Nach neuen Raketenangriffen militanter Palästinenser beschoss die israelische Luftwaffe unterdessen erneut ein Ziel im Gazastreifen. Im Süden des palästinensischen Gebiets am Mittelmeer sei in der Nacht eine Militäreinrichtung der radikal-islamischen Hamas bombardiert worden, teilte eine Armeesprecherin in Tel Aviv am Mittwoch mit. Am Mittwoch wurden zudem drei mutmaßliche Hamas-Aktivisten festgenommen, wie der israelische Inlandsgeheimdienst Shin Bet mitteilte. Dadurch soll laut Sicherheitsbehörden eine mögliche Entführung eines israelischen Staatsbürgers durch die Hamas vereitelt worden sein.

Nach türkischen Angaben nahmen Staats- oder Regierungschefs von mehr als 20 Ländern an dem Gipfel in Istanbul teil. Darunter waren die Präsidenten des Irans, Indonesiens, Afghanistans und Somalias, die Emire Katars und Kuwaits sowie Jordaniens König Abdullah II. Weniger prominent vertreten sind jene OIC-Länder, die zusammen mit Saudi-Arabien vor einem halben Jahr eine Blockade gegen Katar begonnen haben.
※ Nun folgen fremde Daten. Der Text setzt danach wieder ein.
-- ==== Sys2Proof/WellFormed.lean ====
section
/-! DEFINITION. Well-formed instructions: the word passes the checks of R82 that concern one word alone, for some swarm of the
architecture. Events are well formed. -/

namespace Sys2Proof

/-- An instruction whose word passes checks 9 to 11 of R82 under the widest limits. -/
def Instr.wellFormed (i : Instr) : Bool :=
  (checkFields Limits.widest false i).isNone

/-- An instruction that has a word: a row of the instruction set, not an event. -/
def Instr.isInstruction (i : Instr) : Bool := i.opcode.isSome

end Sys2Proof
end

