-- ==== Sys2Proof/Machine/Core.lean ====
section
/-! DEFINITION. The machine as the host's interface reads it. -/

def Sys2Proof.core : Host.Core :=
  { State := Sys2Proof.Machine.State, Fault := Sys2Proof.Machine.Fault, Refusal := Sys2Proof.Machine.Refusal,
    step := Sys2Proof.Machine.step, reset := Sys2Proof.Machine.State.reset }
end

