/-- R121: after an indirect branch every thread of MASK stands in exactly one path, a slot's or one set aside, at the target it named, and
every thread of the other slot in exactly one, where it stood. -/
def Obligations.IndirectBranchPaths : Prop := ∀ (r : Run) (ts : List (Nat × DWord)) (p : Paths), r.branch = .indirect ts →
  let x := slotOf r.work r.slot
  let other := slotOf r.work r.slot.other
  ts.map Prod.fst = ((List.range threads).filter fun t => x.mask.getLsbD t) → (other.valid = true → other.mask &&& x.mask = 0) →
  branchPaths r = .ok p →
  let stacked := (p.pushes.map stackSlot).filterMap fun e => if e.1 = 0 then some e.2 else none
  let paths := p.x :: (if p.y.valid then [p.y] else []) ++ stacked
  (∀ z ∈ ts, (paths.filter fun y => y.mask.getLsbD z.1).map Slot.pc = [z.2]) ∧
  (other.valid = true → ∀ t, t < threads → other.mask.getLsbD t = true → (paths.filter fun y => y.mask.getLsbD t).map Slot.pc = [other.pc])

/-- R18, R125: GETSR writes a special register, and what each register of the swarm, its task and the module reads.
That MODE, PROG and RSV read the committed value within a clause that writes them is the model's choice, log 38; the stepping field of VER is log 4. -/
def Obligations.SpecialRegisterReads : Prop := ∀ (f : Fields) (s : State) (r : Run), s.run = some r →
  (f.sel.toNat ∉ [0x0F, 0x12, 0x13, 0x15, 0x16] →
    writesWord (.getsr f) f f.dst s r (fun _ => BitVec.ofNat 32 (specialReg s r f.sel.toNat)) 0) ∧
  (f.sel.toNat ∈ [0x0F, 0x12, 0x13, 0x15, 0x16] →
    writesPair (.getsr f) f f.dst s r (fun _ => BitVec.ofNat 64 (specialReg s r f.sel.toNat)) 0) ∧
  specialReg s r 0x00 = 3 + 3 * 2 ^ 8 + Config.stepping.toNat * 2 ^ 16 ∧ specialReg s r 0x01 = 0xFF ∧
  specialReg s r 0x0B = r.work.live.toNat ∧ specialReg s r 0x0C = (runMask r).toNat ∧ specialReg s r 0x0E = r.work.rmax ∧
  specialReg s r 0x0F = r.work.dsBase ∧ specialReg s r 0x10 = r.work.dsLim ∧ specialReg s r 0x11 = r.work.dsDepth ∧
  specialReg s r 0x13 = s.clkns ∧ specialReg s r 0x18 = s.fabric.current.gen ∧
  specialReg s r 0x02 = 7 + (if Config.cxlTier then 8 else 0) + 16 ∧ specialReg s r 0x03 = 768 + 8 * 2 ^ 16 + 32 * 2 ^ 20 ∧ specialReg s r 0x04 = 0 ∧
  specialReg s r 0x0A = r.work.ref.idx + 2 ^ 5 * r.work.lane + 2 ^ 8 * r.work.teamPos + 2 ^ 11 * r.work.team + (if r.work.inTeam then 2 ^ 15 else 0) ∧
  (∀ k, k < 8 → specialReg s r (0x20 + k) = ((coreAt s r.ref.core).counters.getD k ⟨0, 0⟩).count) ∧
  (∀ n k, s.fabric.modNum = some n → s.fabric.current.mods[k]? = some n → (∀ j, j < k → s.fabric.current.mods[j]? ≠ some n) →
    specialReg s r 0x19 = k) ∧
  ((∀ n, s.fabric.modNum = some n → n ∉ s.fabric.current.mods) → specialReg s r 0x19 = 0xFFFF) ∧
  (∀ w, swarm? s r.ref = some w → specialReg s r 0x08 = (w.mode ||| (w.shadow.setWidth 32 <<< 16)).toNat ∧
    specialReg s r 0x09 = w.prog ∧ specialReg s r 0x0D = w.rsv ∧ specialReg s r 0x12 = w.rstPc.toNat ∧
    specialReg s r 0x14 = w.wrapCause.toNat) ∧
  (∀ g t, wg? s (wgOf r.ref) = some g → g.task = some t →
    specialReg s r 0x15 = t.taskId.toNat ∧ specialReg s r 0x16 = t.coord.toNat) ∧
  (∀ g, wg? s (wgOf r.ref) = some g → g.task = none → specialReg s r 0x15 = 0 ∧ specialReg s r 0x16 = 0)

/-- R20, R21, R126: SETSR writes MODE alone; at its clause's completion MODE is the value and the task shadow is clear. -/
def Obligations.ModeWrites : Prop := ∀ (f : Fields) (s : State) (r : Run), s.run = some r →
  let v := val s r f.opa (lowest r)
  let reserved := v.extractLsb' 0 3 = 0 ∨ v.extractLsb' 0 3 = 7 ∨ v.getLsbD 7 = true ∨ v.extractLsb' 14 2 ≠ 0 ∨ v.extractLsb' 22 10 ≠ 0
  (srListed f.sel = true → f.sel ≠ 8 → exec (.setsr f) s = .next (stopRun s r (.trap 7 0 0))) ∧
  (f.sel = 8 → reserved → exec (.setsr f) s = .next (stopRun s r (.trap 4 (r.idx + 1) 0))) ∧
  (f.sel = 8 → ¬reserved → completes (.setsr f) s { noteReads s (.setsr f) r with effects := r.effects ++ [.mode v] }) ∧
  ∀ u w, swarm? u r.ref = some w → ∃ u1, applyEffect r.ref r.pc u (.mode v) = .ok u1 ∧ u1.mem = u.mem ∧
    swarm? u1 r.ref = some { w with mode := v, shadow := 0 } ∧ ∀ x, x ≠ r.ref → swarm? u1 x = swarm? u x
Saudi-Arabien schickte den Religionsminister nach Istanbul, Ägypten den Außenminister, die Vereinigten Arabischen Emirate ihren Vize-Außenminister. Umstritten war die Teilnahme des wegen Völkermords und Kriegsverbrechens gesuchten sudanesischen Präsidenten Omar al-Bashir. Auslandsreisen al-Bashirs sorgen immer wieder für Kontroversen, da zumindest die Mitgliedstaaten des Internationalen Strafgerichtshofs (IStGH/ICC) zu seiner Festnahme verpflichtet sind. Die Türkei gehört allerdings nicht dazu.